▸ **EXERCISE**:
Only lines with the word "isNone" are needed; collect each of them from the listing below.

----- ENTRIES PROVIDED

/-- The buffers that running versioned gathers of other cores hold. -/
def State.gatherHoldsBut (s : State) (c : Nat) : List (Nat × Nat) :=
  s.cores.flatMap fun ck => match ck.2.mover with
    | some m => if ck.1 = c then [] else m.held
    | none => []

/-- A write that a hold refuses; counted where it is a gather's (R414, R422). -/
def State.noteStale (s : State) (counted : Bool) : State :=
  if counted then { s with train := { s.train with stale := s.train.stale + 1 } } else s

/-- The local extents of all operands. -/
def Checked.localExtents (k : Checked) : List (Nat × Nat) :=
  k.entry.takenSlots.flatMap fun i => match k.desc i with
    | some d => if d.loc = 8 ∨ d.loc = 4 then [] else (k.opExtents i).map fun x => (addrLocal x.1, x.2)
    | none => []

/-- Whether two lists of extents meet. -/
def meetAny (xs ys : List (Nat × Nat)) : Bool := xs.any fun x => ys.any fun y => meet x y

/-- What refuses a core's writes to local extents, begun since its command issued: a gather's hold (true: counted),
or else an attic of its partition (R125, R256, R414). -/
def State.heldAgainst (s : State) (c : Nat) (gathers xs : List (Nat × Nat)) : Option Bool :=
  if meetAny xs gathers then some true
  else if (s.partOf c).any fun p => meetAny xs (s.atticHolds p) then some false
  else none

/-- Whether a command running on another core touches bank b of core c (R199). -/
def State.bankTouched (s : State) (c b : Nat) : Bool :=
  s.cores.any fun ck => ck.1 != c && ck.2.issued.any fun k =>
    meetAny k.localExtents [(bankAddr c b 0 0, 0x8000)]

/-- The banks in which a MATMUL starts tiles: both, where banks alternate over more than one tile, and none where
it is a no-op (R176). -/
def Entry.tileBanks (e : Entry) : List Nat :=
  if e.trips.any (· == 0) || e.kChunk == 0 then []
  else if e.drain = 0 ∨ (e.trips.drop e.cLevels).foldl (· * ·) 1 ≤ 1 then [e.firstBank] else [0, 1]

/-- What stands between a command and its issue. stale: it is refused; counted says that a gather's hold
refuses it, whether or not an attic's does too (R414, R422). -/
inductive Hold where
  | go
  | stall
  | stale (counted : Bool)
  deriving DecidableEq, Repr

/-- The holds on a command of partition p; one whose operands lie behind a closed crossing waits (R29, log entry
120). -/
def State.holdOf (s : State) (p : Nat) (k : Checked) : Hold :=
  let w := k.writeExtents
  let vec := k.entry.kind == 2
  let attic := meetAny w (s.atticHolds p)
  let gather := meetAny w s.gatherHolds
  if meetAny k.localExtents s.busyBanks then .stall
  else if meetAny w s.busyRegions then .stall
  else if !(k.localExtents.all fun x => s.extOpen x.1 x.2) then .stall
  else if k.localExtents.any fun x => s.lineHeld x.1 x.2 false then .stall
  else if attic || gather then (if vec then .stall else .stale gather)
  else .go

/-- RECALLs for the owned lines that a stalled command needs (R505). A reader recalls where it starts to read; a line
that a host comes to own while it reads is not recalled again (DESIGN CHOICE, log entry 137). -/
def State.recallOperands (s : State) (k : Checked) : State :=
  k.localExtents.foldl (fun s x => s.recallFor x.1 x.2 false) s

/-- A MOVE that names a reservation has issued for the next occurrence of it (R385). -/
def State.noteIssued (s : State) (p : Nat) (e : Entry) : State :=
  if e.kind = 4 ∧ e.moveResv ≠ 0 then
    s.updPart p fun q => { q with sched := { q.sched with issued := q.sched.issued ++ [e.moveResv] } }
  else s

/-- The head of the queue taken off: the core has worked in this stitch (R164). -/
def State.popHead (s : State) (c : Nat) : State :=
  s.updCore c fun k => { k with
    queue := k.queue.drop 1, head := none, fnChecked := false, limited := false, worked := true }

/-- COLLECTIVE commands of a core that are outstanding. -/
def State.collsOf (s : State) (c : Nat) : Nat := (s.coll.runs.filter (·.core == c)).length

/-- Issued commands of a core that are not complete (R171). -/
def State.outstanding (s : State) (c : Nat) : Nat :=
  let k := s.core c
  (if k.tensor.isSome then 1 else 0) + (if k.vector.isSome then 1 else 0)
    + (if k.row.isSome then 1 else 0) + (if k.mover.isSome then 1 else 0) + s.collsOf c

/-- Whether the resource of R132 is available to a command; a MATMUL also waits for a bank that a command of
another core is using (R199). -/
def State.resourceFree (s : State) (c : Nat) (e : Entry) : Bool :=
  let k := s.core c
  match e.kind with
  | 1 => k.tensor.isNone && !(e.tileBanks.any fun b => s.bankTouched c b)
  | 2 => k.vector.isNone
  | 3 => k.row.isNone
  | 4 => k.mover.isNone
  | 5 => e.syncOp != 1 || s.outstanding c == 0
  | _ => decide (s.collsOf c < 16)

/-- The checked head of core c, when it may issue: its partition runs, its queue runs, its header wait is
satisfied and its resource is available (R132). -/
def State.ready (s : State) (c : Nat) : Option (Nat × Checked) :=
  match s.partOf c, (s.core c).head with
  | some p, some k =>
    if (s.part p).active && (s.core c).qstate == .running && !(s.core c).blocked
        && s.resourceFree c k.entry then some (p, k) else none
  | _, _ => none

/-- The weight of a running command in mW (R611, 0x1300:0A to 0D). -/
def kindMw (kind : Nat) : Nat :=
  match kind with
  | 1 => 3100
  | 2 => 600
  | 3 => 300
  | 4 => 200
  | _ => 0

/-- The weights of every engine command running, in mW. -/
def State.engineMw (s : State) : Nat :=
  (s.cores.map fun ck => (if ck.2.tensor.isSome then kindMw 1 else 0) + (if ck.2.vector.isSome then kindMw 2 else 0)
    + (if ck.2.row.isSome then kindMw 3 else 0) + (if ck.2.mover.isSome then kindMw 4 else 0)).sum

/-- governor_scale in units of 2^-24, exact: it lies from 0.5 to 2.0 (R405). -/
def State.scale24 (s : State) : Nat :=
  (2 ^ 23 + fld s.tb.governorScale 0 23) * 2 ^ (fld s.tb.governorScale 23 8 - 126)

/-- A power in mW, scaled. -/
def scaledMw (mw scale24 : Nat) : Nat := mw * scale24 / 2 ^ 24

/-- How far the estimate of R611, idle power and engines times governor_scale, lies above what it was with other
engines and another scale, in units of 2^-24 mW. -/
def riseOf (mw scale was wasScale : Nat) : Int :=
  (mw * scale : Nat) - (was * wasScale : Nat)
    + if scale = wasScale then 0 else (Config.idleMw : Int) * ((scale : Int) - wasScale)

/-- Whether an issue would raise the estimate more than 150 W above its value at the start of the stitch
(R611). -/
def State.overRise (s : State) (kind : Nat) : Bool :=
  kindMw kind != 0 && decide (150000 * 2 ^ 24 <
    riseOf (s.engineMw + kindMw kind) s.scale24 s.power.stitchStartMw s.power.stitchStartScale)

/-- A command that issues on a ballasted array takes its ballast over at once (R612). -/
def State.takeBallast (s : State) : State :=
  let n := min s.power.ballastMw (scaledMw (kindMw 1) s.scale24)
  { s with power := { s.power with ballastMw := s.power.ballastMw - n, ballastTaken := s.power.ballastTaken + n } }

/-- A command stalled by the limiter is counted once. -/
def State.limit (s : State) (c : Nat) : State :=
  if (s.core c).limited then s
  else { s.updCore c fun k => { k with limited := true } with
    power := { s.power with limiterStalls := s.power.limiterStalls + 1 } }

/-- A record freed. -/
def State.dropGather (s : State) (p dest ctx gid : Nat) : State :=
  { s with train := { s.train with records := s.train.records.filter fun g =>
      !(g.part == p && g.dest == dest && g.ctx == ctx && g.gid == gid) } }

/-- Where a gather goes: the module of its destination. -/
def State.gatherDest (s : State) (k : Checked) : Nat :=
  match k.desc 12 with
  | some d => if d.loc = 8 then addrModule d.base.toNat else s.myId
  | none => s.myId

/-- The record of a command that is a backward gather freed (R412). -/
def State.dropBackward (s : State) (p : Nat) (k : Checked) : State :=
  if k.entry.kind = 4 ∧ k.entry.moveOp = 0 ∧ 2 ^ 15 ≤ k.entry.recordId ∧ (k.desc 8).any (·.versioned) then
    s.dropGather p (s.gatherDest k) k.entry.moveCtx (k.entry.recordId % 2 ^ 15)
  else s

/-- The head of core c issues when it may and is a command of the kind asked for; a no-op completes (R176),
a refused write completes with STALE_SHARD (R125, R414), which frees the record of a backward gather (R412), and a command held back, or one that R611 stalls,
stays where it is. A no-op MOVE has no write to make visible, and applies its header signal alone: R176 names no other
(DESIGN CHOICE, log entry 141). -/
def State.issue (s : State) (c : Nat) (want : Entry → Bool)
    (run : State → Nat → Checked → State) : State :=
  match s.ready c with
  | none => s
  | some (p, k) =>
    if !want k.entry then s
    else if k.noop then ((s.popHead c).noteIssued p k.entry).complete p c k.entry stDONE 0 true
    else match s.holdOf p k with
      | .stall => s.recallOperands k
      | .stale counted =>
        (((s.noteStale counted).dropBackward p k).popHead c).complete p c k.entry stSTALE_SHARD 0 false
      | .go => if s.overRise k.entry.kind then s.limit c else run s p k

/-- ISSUE_CHECKS (R146, R156): the entry at the head has its descriptors read and its checks applied; a
failure completes it with its status, without its signal (R137). A command whose remote_core check needs a skein
that is not open waits here, unchecked, until the OPEN is answered (R284). -/
def execIssueChecks (core : Fin 512) (s : State) : Host.Outcome State Fault Refusal :=
  let c := core.val
  let k := s.core c
  .next <| match s.partOf c, k.queue, k.head with
  | some p, e :: _, none =>
    if (s.part p).active && k.qstate == .running then
      let chk : Checked := { entry := e, descs := s.readDescs p e }
      match s.checkWaits p chk with
      | some d => if (s.skeinTo p d).isSome then s else s.openSkein p d
      | none =>
        let st := s.issueStatus p c chk
        if st = stDONE then s.updCore c fun k => { k with head := some chk }
        else (s.popHead c).complete p c e st 0 false
    else s
  | _, _, _ => s

/-! ### SYNC (R153) -/

/-- A SYNC command of one operation: it acts, completes, and its signal follows. -/
def State.sync (s : State) (c op : Nat) (act : State → Checked → State) : State :=
  s.issue c (fun e => e.kind == 5 && e.syncOp == op) fun s p k =>
    (act (s.popHead c) k).complete p c k.entry stDONE 0 true

/-- WAIT does nothing beyond its header wait. -/
def execWait (core : Fin 512) (s : State) : Host.Outcome State Fault Refusal :=
  .next (s.sync core 0 fun s _ => s)

/-- FENCE issues once every earlier command of the queue has completed. -/
def execFence (core : Fin 512) (s : State) : Host.Outcome State Fault Refusal :=
  .next (s.sync core 1 fun s _ => s)

/-- TALLY_ADD is its header signal alone. -/
def execTallyAdd (core : Fin 512) (s : State) : Host.Outcome State Fault Refusal :=
  .next (s.sync core 2 fun s _ => s)

/-- TALLY_SET writes a tally of the issuing core (R163: before increments of the same cycle). -/
def execTallySet (core : Fin 512) (s : State) : Host.Outcome State Fault Refusal :=
  .next (s.sync core 3 fun s k => s.setTally core (k.entry.syncOperand % 256) (k.entry.w 7))

/-! ### PUBLISH (R124, R154, R255 to R258) -/

/-- The exchange of R124 on a table entry. -/
def Desc.exchange (d : Desc) : Desc :=
  { d with base := d.twin, twin := d.base,
           scale := if isMx d.fmt then d.scale + (d.twin - d.base) else d.scale,
           version := d.version + 1 }

/-- A base stitch of step-relative time on the pattern's timeline (R393), with the active insertion points. -/
def activeBelow (active : List Nat) (t : Nat) : Nat := (active.filter (· < t)).length
def activeUpTo (active : List Nat) (t : Nat) : Nat := (active.filter (· ≤ t)).length

/-- Length class of micro-batch m in a manifest (R394). -/
def Pattern.classOf (pat : Pattern) (man : Manifest) (m : Nat) : Nat :=
  if man.lens.getD m 0 ≤ pat.class0 then 0 else 1

/-- The base stitches of the insertion points active under a manifest (R392). -/
def Pattern.active (pat : Pattern) (man : Manifest) : List Nat :=
  (pat.points.filter fun pt => pat.classOf man pt.2 == 1).map (·.1)

/-- Length of a step (R392). -/
def Pattern.stepLength (pat : Pattern) (man : Manifest) : Nat :=
  pat.stepStitches + pat.bubble * (pat.active man).length

/-- Step-relative stitch of (t, o) (R393): variant for condition-2 entries and gates in class-1 segments. -/
def Pattern.actual (pat : Pattern) (man : Manifest) (t o : Nat) (variant : Bool) : Nat :=
  let a := pat.active man
  if variant then t + pat.bubble * activeBelow a t + o else t + pat.bubble * activeUpTo a t

/-- The manifest of a step; a step with none maps as one in which every micro-batch is of class 0. -/
def Sched.manifestOf (d : Sched) (step : Nat) : Manifest :=
  (d.manifests.find? (·.step == step)).getD ⟨step, []⟩

/-- The pattern stitch of (t, o) given relative to a step that starts at base: a stitch of step_stitches or
more belongs to the following step (R393). The count of steps walked is bounded by t. -/
def Pattern.place (pat : Pattern) (d : Sched) (fuel step base t o : Nat) (variant : Bool) : Nat :=
  match fuel with
  | 0 => base + t
  | n + 1 =>
    let man := d.manifestOf step
    if t < pat.stepStitches then base + pat.actual man t o variant
    else pat.place d n (step + 1) (base + pat.stepLength man) (t - pat.stepStitches) o variant

/-- The pattern stitch at which a step starts (R392). -/
def Pattern.startOf (pat : Pattern) (d : Sched) : Nat → Nat
  | 0 => pat.prologue
  | n + 1 => pat.startOf d n + pat.stepLength (d.manifestOf n)

/-- The pattern stitch of a stitch relative to a step. -/
def Pattern.stitchOf (pat : Pattern) (d : Sched) (step t o : Nat) (variant : Bool) : Nat :=
  pat.place d (t / pat.stepStitches + 1) step (pat.startOf d step) t o variant

/-- The step and base stitch at which the hold of the next PUBLISH of a handle ends (R255, R256): the plan's
entries of the handle are taken in order, all of them in each step. -/
def Pattern.releaseOf (pat : Pattern) (d : Sched) (handle : Nat) : Option (Nat × Nat) :=
  let es := pat.plan.filter (·.handle == handle)
  let n := Sparse.get 0 d.published handle
  match es[n % es.length]? with
  | some v => some (n / es.length, v.release)
  | none => none

/-- The pattern stitch at which a hold ends, on the timeline of the manifests known. -/
def Pattern.replace (pat : Pattern) (d : Sched) (a : Attic) : Attic :=
  { a with release := pat.stitchOf d a.step a.base 0 false }

/-- The hold that a PUBLISH starts on the twin of the handle as exchanged (R256). -/
def heldAttic (d : Desc) (h : Nat) (at_ : Nat × Nat) : Attic :=
  { handle := h, step := at_.1, base := at_.2, release := 0,
    exts := (d.atTwin.allExtents d.elemBytes).map fun x => (addrLocal x.1, x.2) }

----------

▸ **EXPECTED ANSWER**:
  | 1 => k.tensor.isNone && !(e.tileBanks.any fun b => s.bankTouched c b)
  | 2 => k.vector.isNone
  | 3 => k.row.isNone
  | 4 => k.mover.isNone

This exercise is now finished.